• WHAT IS NEEDED
Look through the material below and report every line that includes "signals".

• RECORD EXCERPTS

/-- A tile that is being fetched, waits to start or runs (R299 to R302): its lane and job, its index, the lines still to pin by set, the
lines pinned, the frames of the pages of its operands, the first cycle in which its rows are held; how far its fetch is (0 translating,
1 pinning, 2 fetching sectors) and the accesses it waits for. -/
structure Tile where
  lane : Nat := 0
  job : Nat := 0
  index : Nat := 0
  todo : List (List Nat) := []
  pins : List Nat := []
  frames : List (Nat × Nat × Nat) := []
  /-- The operand rows are held, from a cycle on. -/
  ready : Bool := false
  at_ : Nat := 0
  stage : Nat := 0
  wait : List Nat := []
deriving DecidableEq, Repr

/-- A core or a barista: everything it holds beside the fields of its rod, frame and die. -/
structure Core where
  /-- Local memory (R17, R331); the registers of every workspace are bytes of it (R25, R26). -/
  lm : Mem := []
  /-- WSP (R31). -/
  wsp : Word := 0x400
  /-- LMSPILL, LMSCR, LML1 (R21). -/
  lmspill : Word := 0x6000
  lmscr : Word := 0x6000
  lml1 : Word := 0x6000
  /-- TVEC (R334). -/
  tvec : Word := 0
  /-- Carve-out size S in KiB (R24), as the launch gives it. -/
  carve : Nat := 0
  slots : List Slot := []
  /-- Rows in the write buffer, oldest first (R38), and the first cycle not yet accounted to it. -/
  buf : List Nat := []
  bufClock : Nat := 0
  /-- The row that the deposit port of each bank accepted last, with the cycle (R225). -/
  ports : List (Nat × Nat) := []
  /-- BANKSTALL0 to BANKSTALL2 (R41), SPILLREDIR (R35), PINBYPASS (R234). -/
  stall0 : Word := 0
  stall1 : Word := 0
  stall2 : Word := 0
  spillRedir : Word := 0
  pinBypass : Word := 0
  /-- WSEQ and WACK (R254); tags acknowledged beyond the prefix. -/
  wseq : BitVec 16 := 0
  wack : BitVec 16 := 0
  acked : List Nat := []
  /-- Lines written by tagged operations since the last system-scope release (R262). -/
  dirty : List Nat := []
  /-- L1: sector addresses of the blocks with the block each occupies, most recently used first (R229). -/
  l1 : List (Nat × Nat) := []
  /-- Sectors of blocks that a write of another core has overtaken: 1 it has, 2 something of another core has reached this core since, 3 R272
orders the later loads behind it (R272, R277, log 61). -/
  l1Age : List (Nat × Nat) := []
  /-- Times L1 was invalidated (R264). -/
  l1Gen : Nat := 0
  /-- q0 to q3 (R217). -/
  queues : List QueueReg := []
  /-- Copy, matrix and barista job queues (R283) and the counts of jobs posted and completed (R285). -/
  jobs : List (List Job) := []
  jobCount : List Nat := []
  jobDone : List Nat := []
  /-- What later jobs of each queue wait for (R324); slots blocked for an entry of each queue, in order, with the job as read at issue
  (R284, R309). -/
  fences : List (List (Nat × Nat)) := []
  jobWait : List (List (Nat × Job)) := []
  /-- CFG0 and CFG1 of the matrix engine (R317). -/
  cfg0 : DWord := 0x3F800000
  cfg1 : DWord := 0
  /-- Crema contribution of the open instant: PRES and VAL (R180, R206). -/
  pres : SigSet := 0
  val : List (Nat × Nat) := []
  /-- Instant-bound operations outstanding (R180). -/
  bound : Nat := 0
  /-- Gang: first core and size of the gang this core is a member of; size 0 for none (R175). -/
  gangBase : Nat := 0
  gangSize : Nat := 0
  /-- Slot whose trap is being served (R338). -/
  serving : Option Nat := none
  /-- Vector prefix word that has been fetched for the next instruction (R75). -/
  pfx : Option Nat := none
  /-- First cycle in which the core may issue again; the cycle of the issue that is on the agenda; whether the turn of the current
  task has ended (R40, R165). -/
  busy : Nat := 0
  armed : Option Nat := none
  moved : Bool := false
  /-- The clock of the core is stopped by idle (R340). -/
  stopped : Bool := false
  /-- Baristas only (R331): this unit is one, it runs, its ring of requests and its current request (R304, R305). -/
  bar : Bool := false
  running : Bool := false
  ring : List Job := []
  /-- An error code in it says that the device has ended it already (R328, R329). -/
  current : Option Job := none
  /-- Posts that wait for a place in the ring (R304). -/
  ringWait : List Job := []
  /-- Count of records taken, which names a time limit (R305). -/
  takes : Nat := 0
deriving DecidableEq, Repr

/-- The combined contributions of a round, or its result (Table 8.7). -/
structure Round where
  pres : SigSet := 0
  maye : SigSet := 0
  val : List (Nat × Nat) := []
  allp : Bool := true
  run : Bool := false
  outs : Bool := false
  tst : SigSet := 0
deriving DecidableEq, Repr

/-- A domain (R159, R160). -/
structure Domain where
  /-- Domain number (R19), die mask, translation root (R238), privileged tasks may use it so (R390). -/
  number : Nat := 0
  mask : Nat := 0
  root : Nat := 0
  /-- Code image as captured at launch and its length (R65). -/
  code : Mem := []
  codeLen : Nat := 0
  entry : Nat := 0
  /-- Number of the current instant, the cycle it opened in, the rounds sampled since (R163, R181). -/
  instant : Nat := 0
  opened : Nat := 0
  round : Nat := 0
  /-- Rounds sampled and not yet delivered, by number; the latest result (R181, R182). -/
  sampled : List (Nat × Round) := []
  result : Option Round := none
  /-- The instant is open: between its opening and the result that closes it (R184). -/
  isOpen : Bool := false
  /-- PRES of the instant that just closed, for the weak stage (R188). -/
  last : SigSet := 0
  /-- Combine operators of signals 0 to 15 (R176), instant limit (R192), next task number (R163). -/
  comb : List Nat := []
  limit : Nat := 0
  nextTask : Nat := 0
  /-- Held by signal 127 (R350); signals to inject at the next opening (R185, R393); signals injected in this instant. -/
  held : Bool := false
  inject : SigSet := 0
  injected : SigSet := 0
  /-- Carve-out size S in KiB (R24). -/
  carve : Nat := 0
  /-- Launch queue slot that started it, report address, priority of its records (R389 to R391). -/
  fn : Nat := 0
  report : Nat := 0
  start : Nat := 0
  /-- Ended: its dies are being wiped (R352, R391); evicted when the eviction waits for jobs (R351). -/
  ended : Bool := false
  /-- Cause, subcode, detecting core and signal set of a containment (R352, R391). -/
  cause : Nat := 0
  sub : Nat := 0
  cerrCore : Nat := 0
  cerrSet : SigSet := 0
  /-- Save address and report address of the eviction (R392). -/
  evicting : Option (Nat × Nat) := none
deriving DecidableEq, Repr

/-- A barrier: participants, arrivals, phase (R212). -/
structure Barrier where
  parts : Nat := 0
  arrivals : Nat := 0
  phase : Word := 0
deriving DecidableEq, Repr

/-- A translation as a TLB holds it (R239, R243, R244): the range of addresses it covers, its frame, the address and the level of its
leaf. -/
structure TlbEntry where
  va : Nat := 0
  size : Nat := 0
  frame : Nat := 0
  leaf : Nat := 0
  lev : Nat := 0
  kind : Nat := 0
  home : Nat := 0
  d : Bool := false
  g : Bool := false
  u : Bool := false
  w : Bool := false
  r : Bool := false
deriving DecidableEq, Repr

/-- What a rod holds: ROD.WEIGHT (14 Table 14.5), barriers 0 to 3 (R212), the micro-TLB, most recently used first (R243). -/
structure Rod where
  weight : Word := 0x11111111
  bars : List Barrier := []
  tlb : List TlbEntry := []
  /-- NTILES (14 Table 14.6). -/
  nTiles : BitVec 16 := 0
  /-- Copy unit: the lane served last, the first cycle of its next turn (R298). -/
  copyLane : Nat := 7
  copyFree : Nat := 0
  /-- Matrix engine: the lane visited, whether its visit is to begin, and the tiles left in a visit that has begun (R302, R332), the first
  cycle in which the array is free, the tile in fetch or ready, the tile that runs, whether a fetch waits for pins (R301). -/
  mxLane : Nat := 7
  mxNew : Bool := false
  mxLeft : Nat := 0
  mxFree : Nat := 0
  mxTile : Option Tile := none
  mxRuns : Option Tile := none
  mxWait : Bool := false
deriving DecidableEq, Repr

/-- A condition that is watched for (R170): the counter's offset in the pool, the threshold, and who waits: a condition of a record
(kind 0, record, condition), a slot in ctr.wait (kind 1, core, slot), a slot in pause.w (kind 2, core, slot). -/
structure Watch where
  off : Nat := 0
  thr : Nat := 0
  kind : Nat := 0
  die : Nat := 0
  a : Nat := 0
  b : Nat := 0
deriving DecidableEq, Repr

/-- A continuation record in use, beside its bytes in the pool (R166, R178, R198): 1 written, 2 waiting for conditions, 3 ready,
4 selected. -/
structure Rec where
  st : Nat := 0
  /-- The distributor holds it (R198). -/
  held : Bool := false
  may : SigSet := 0
  /-- Priority it was selected at (R173). -/
  prio : Nat := 0
  /-- Conditions not met, and those met by a set error bit (R169, R201). -/
  unmet : List Nat := []
  err : Nat := 0
  /-- Written by park (R201). -/
  park : Bool := false
  /-- Core whose spawn or park is instant-bound until it is held (R198). -/
  from_ : Nat := 0
  /-- Co-launched set: first core and size, 0 for none, and a number of its own (R174); the slot that is selected for the record (R173). -/
  setBase : Nat := 0
  setSize : Nat := 0
  set_ : Nat := 0
  slot : Nat := 0
deriving DecidableEq, Repr

/-- A line in the L2 of a die (R232 to R234, R358, R359): tokens, the owner token, valid bits of the sectors, bytes, pin count. -/
structure L2Line where
  tokens : Nat := 0
  owner : Bool := false
  valid : Nat := 0
  data : Mem := []
  pins : Nat := 0
  /-- Atomic history, with the owner token (R369). -/
  hist : List Nat := []
deriving DecidableEq, Repr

• WRITTEN ANSWER
  /-- Combine operators of signals 0 to 15 (R176), instant limit (R192), next task number (R163). -/
  /-- Held by signal 127 (R350); signals to inject at the next opening (R185, R393); signals injected in this instant. -/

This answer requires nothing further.